→ **INSTRUCTIONS TO FOLLOW**
Look in the material below for the line holding "def openOut (s". Set it down exactly, with each later line up to and including the line holding "def streamPkt (type".
┄┄┄┄┄┄┄┄┄┄
/-- The distance tally of one zone after a record (R383, R384). -/
def tallyZone (d : DistRec) (r : Record) (o : SheetOut) (k : Nat) : SheetOut :=
  match d.zones[k]? with
  | none => o
  | some z =>
    if !(zoneHolds z r.channel r.bearing) then o
    else
      let o := if r.flags.unlit then o else { o with delivered := tableUpd 0 o.delivered k (· + 1) }
      match countedRange d z r.echoes with
      | none => o
      | some m =>
        { o with nearest := (match o.nearest.find? (fun e => decide (e.1 = k)) with
            | none => Table.put o.nearest k m
            | some e => Table.put o.nearest k (min e.2 m)) }

/-- The packetiser and the distance output take a record. -/
def takeRecord (d : Option DistRec) (r : Record) (o : SheetOut) : SheetOut :=
  let g := r.channel / 24
  let o := { o with due := o.due.filter (· ≠ (g, r.bearing, r.channel)), waiting := o.waiting ++ [(g, r.bearing, r)] }
  match d with
  | none => o
  | some d => (List.range d.zones.length).foldl (tallyZone d r) o

/-- The mode's distance output record, where there is one. -/
def distOf (s : State) (mode : Nat) : Option DistRec := (s.legend.dist.find? (fun e => decide (e.1 = mode))).map (·.2)

/-- The item's reads are over: its context is returned unless a dump copy is due (R131). -/
def returnCtx (x : Nat) (s : State) : State :=
  let v := ctxOf s x
  if v.copies = 0 then freeCtx x (freeExtra v s) else setCtx x { v with ph := .read } s

/-- The unit classifies the item's echoes, and so waits for its neighbours: not an unlit point, a header-only item or one
whose read failed (R177, R187, Table 8.4). -/
def classified (s : State) (v : Unit_) (w : Work) : Bool :=
  match w.ctx with
  | none => false
  | some x => decide ((ctxOf s x).cause ≠ 4) && !v.ecc

/-- A neighbour posted its entry more than 2 us after the unit's reads had ended (R177, R182). -/
def neighbourLate (s : State) (v : Unit_) (x : Ctx) : Bool :=
  (present s x).any (fun c => decide (v.since + us 2 < Table.getD 0 s.survey.postAt (ctxNumber c x.bearing)))

/-- The record of the item a unit holds leaves it. -/
def produce (unit : Nat) (v : Unit_) (w : Work) (s : State) : State :=
  let x := match w.ctx with | none => w.head | some x => ctxOf s x
  let n := sheetOfParity s x.parity
  let bn := match sheetOutOf s n with | none => s.seq.bnLocal | some o => o.bn
  let l := itemEchoes s (pointOf s x) (w.ctx.isNone || decide (x.cause = 4) || v.ecc)
  let es := sortBy (fun e f => decide (e.range < f.range)) (l.map (·.1))
  let r := recordOf x bn es
  let t := count .coarseOnly (l.countP (·.2)) (count .rainLikeEchoes (es.countP (·.rainLike)) (count .records 1 s))
  let t := if es.isEmpty && decide (0 < x.taken) then count .zeroEcho 1 t else t
  let t := if classified s v w && neighbourLate s v x then count .neighbourWaits 1 t else t
  let t := setUnit unit { v with item := none, ecc := false, freed := s.now } (modSheetOut n (takeRecord (distOf s x.mode) r) t)
  match w.ctx with
  | none => t
  | some x => returnCtx x t

/-- CONTOUR_RECORD. -/
def execContourRecord (dt unit : Nat) (s : State) : Out :=
  need (decide (unit < 16)) (
    let t := advance dt s
    let v := unitOf t unit
    match v.item with
    | none => t
    | some w => if !v.failed && (!classified t v w || allPosted t w.head) then produce unit v w t else t)

/-! ## Failures (R420) -/

/-- A unit fails: it stops, and the item it held is taken again. -/
def failUnit (unit how : Nat) (s : State) : State :=
  let v := unitOf s unit
  let t := setUnit unit { v with failed := true, item := none, ecc := false } s
  let t := match v.item with
    | none => t
    | some w => modContour (fun c => { c with again := c.again ++ [w] }) t
  count .contourFailures 1 (logEvent 5 1 unit how t)

/-- The instant from which a unit's work on its item is its own without doubt: the end of its reads, or the last post it
waited for; none while it waits (R177, R420, notes/assumptions/28.md). -/
def ownWorkFrom (s : State) (v : Unit_) (w : Work) : Option Nat :=
  if classified s v w then
    (if allPosted s w.head then
      some (((present s w.head).map (fun c => Table.getD 0 s.survey.postAt (ctxNumber c w.head.bearing))).foldl max v.since)
     else none)
  else some v.since

/-- CONTOUR_WATCHDOG: more than 10 us of its own work, the reads of its item and the neighbour wait apart (R420). -/
def execContourWatchdog (dt unit : Nat) (s : State) : Out :=
  need (decide (unit < 16)) (
    let t := advance dt s
    let v := unitOf t unit
    match v.item with
    | none => t
    | some w =>
      match ownWorkFrom t v w with
      | none => t
      | some x => when_ (!v.failed && decide (x + us 10 < t.now)) (failUnit unit 0) t)

/-- CONTOUR_SELF_TEST: in a facet gap, once the unit has held no item for 1 us; a test that does not complete is no
failure (R152, R420). -/
def execContourSelfTest (dt unit : Nat) (ran passed : Bool) (s : State) : Out :=
  need (decide (unit < 16))
    (let t := advance dt s
     let v := unitOf t unit
     when_ (inGap t && !v.failed && v.item.isNone && decide (v.freed + us 1 ≤ t.now) && ran && !passed) (failUnit unit 1) t)

/-! ## The packetiser (R205, R225, R227, R228, R235, R236) -/

/-- The sheet whose records may be released: the oldest one whose trailer has not been sent. -/
def openOut (s : State) : Option SheetOut :=
  match s.contour.sheets with
  | [] => none
  | o :: _ => if o.trailed then none else some o

/-- The next bearing of a group that may be released: the lowest with a record, and no point due at or below it. -/
def releasable (o : SheetOut) (g : Nat) : Option Nat :=
  match ((o.waiting.filter (fun w => decide (w.1 = g))).map (·.2.1)).min? with
  | none => none
  | some β => if o.due.any (fun d => decide (d.1 = g ∧ d.2.1 ≤ β)) then none else some β

/-- The records of a group at a bearing, in ascending channel order. -/
def recordsAt (o : SheetOut) (g β : Nat) : List Record :=
  sortBy (fun r t => decide (r.channel < t.channel)) ((o.waiting.filter (fun w => decide (w.1 = g ∧ w.2.1 = β))).map (·.2.2))

/-- The body of a point packet (Table 9.8). -/
def pointBody (o : SheetOut) (g β : Nat) (l : List Record) : List Byte :=
  leBytes 8 (field 32 32 o.sheet + field 6 26 g + field 12 14 β + field 5 9 l.length + field 3 6 o.mode +
    field 1 5 (b2n o.parity)) ++ l.flatMap recordBytes

/-- A packet of the sheet stream. -/
def streamPkt (type sheet : Nat) (body : List Byte) : Pkt :=
  { type := type, body := body, tagged := false, pool := none, stream := some sheet }

/-- Release the records of a group at a bearing: into a point packet; nowhere when the group is cut; a packet that does
not fit the buffer is dropped. -/
def release (o : SheetOut) (g β : Nat) (s : State) : State :=
  let l := recordsAt o g β
  let p := streamPkt 0x02 o.sheet (pointBody o g β l)
  let cut := bit g o.state.cut
  let sends := o.session.isSome && linkTakes s && !cut
  let fits := bufferFits s (pktBytes p)
  let t := modSheetOut o.sheet (fun o => { o with
    waiting := o.waiting.filter (fun w => decide (¬(w.1 = g ∧ w.2.1 = β))), released := o.released ++ l,
    cutRecords := o.cutRecords + (if cut then l.length else 0),
    packets := o.packets + (if sends && fits then 1 else 0),
    records := o.records + (if sends && fits then l.length else 0),
    dropped := o.dropped + (if sends && !fits then 1 else 0) }) s
  if sends && fits then due4 p t else if sends then count .pointsDropped 1 t else t

/-- POINT_PACKET_RELEASE. -/
def execPointPacketRelease (dt group : Nat) (s : State) : Out :=
  need (decide (group < 64)) (
    let t := advance dt s
    match openOut t with
    | none => t
    | some o =>
      match releasable o group with
      | none => t
      | some β => release o group β t)

/-- The body of a trailer without its tag (R228). -/
def trailerBody (o : SheetOut) : List Byte :=
  wordsLe [field 32 32 o.sheet + field 32 0 o.packets, field 32 32 o.records + field 32 0 o.dropped,
    field 32 32 o.cutRecords]

/-- Every point of the sheet has left the packetiser. -/
def drained (o : SheetOut) : Bool := o.due.isEmpty && o.waiting.isEmpty

/-- The recorder takes a sheet whose records have left the packetiser (R397). -/
def keepForRecorder (o : SheetOut) (s : State) : State :=
  if s.recd.st = 3 ∧ recordingNow s then modRec (fun r => { r with ended := r.ended ++ [{ o with ended := true }] }) s else s

/-- End a sheet: its trailer falls due; a sheet without a stream is only closed. -/
def trail (o : SheetOut) (s : State) : State :=
  keepForRecorder o (
    if o.session.isSome && linkTakes s then
      due4 (streamPkt 0x03 o.sheet (trailerBody o)) (modSheetOut o.sheet (fun o => { o with ended := true, trailed := true }) s)
    else modContour (fun c => { c with sheets := c.sheets.filter (fun p => decide (p.sheet ≠ o.sheet)) }) s)

/-- No further point of the sheet comes: it has ended, or the last slot of its last bearing period has begun (R31). -/
def sweepDone (s : State) (o : SheetOut) : Bool :=
  o.ended || (s.phase == .mode && decide (o.sheet = s.seq.sheet ∧ (tableNow s).q ≤ s.seq.slot ∧
    s.seq.period = some (periods (modeTable s s.seq.mode) - 1)))

/-- SHEET_TRAILER: after the last point packet of a sheet whose sweep is over. -/
def execSheetTrailer (dt : Nat) (s : State) : Out :=
  let t := advance dt s
  .next (match openOut t with
    | none => t
    | some o => if sweepDone t o && drained o then trail o t else t)

/-- Every open context of the sheet has closed: in Safe stop no further item comes. -/
def noneOpen (s : State) : Bool :=
  s.seq.stop.isNone && s.survey.ctxs.all (fun p => decide (15360 ≤ p.1) || (p.2.ph != .opened && p.2.ph != .marked))

/-- SAFE_STOP_TRAILER: without waiting for the next boundary. -/
def execSafeStopTrailer (dt : Nat) (s : State) : Out :=
  let t := advance dt s
  .next (match openOut t with
    | none => t
    | some o => if t.phase == .safeStop && drained o && noneOpen t then trail o t else t)

end Sys2Proof.Machine
end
┄┄┄┄┄┄┄┄┄┄
→ **OUTPUT OF THE EXERCISE**
def openOut (s : State) : Option SheetOut :=
  match s.contour.sheets with
  | [] => none
  | o :: _ => if o.trailed then none else some o

/-- The next bearing of a group that may be released: the lowest with a record, and no point due at or below it. -/
def releasable (o : SheetOut) (g : Nat) : Option Nat :=
  match ((o.waiting.filter (fun w => decide (w.1 = g))).map (·.2.1)).min? with
  | none => none
  | some β => if o.due.any (fun d => decide (d.1 = g ∧ d.2.1 ≤ β)) then none else some β

/-- The records of a group at a bearing, in ascending channel order. -/
def recordsAt (o : SheetOut) (g β : Nat) : List Record :=
  sortBy (fun r t => decide (r.channel < t.channel)) ((o.waiting.filter (fun w => decide (w.1 = g ∧ w.2.1 = β))).map (·.2.2))

/-- The body of a point packet (Table 9.8). -/
def pointBody (o : SheetOut) (g β : Nat) (l : List Record) : List Byte :=
  leBytes 8 (field 32 32 o.sheet + field 6 26 g + field 12 14 β + field 5 9 l.length + field 3 6 o.mode +
    field 1 5 (b2n o.parity)) ++ l.flatMap recordBytes

/-- A packet of the sheet stream. -/
def streamPkt (type sheet : Nat) (body : List Byte) : Pkt :=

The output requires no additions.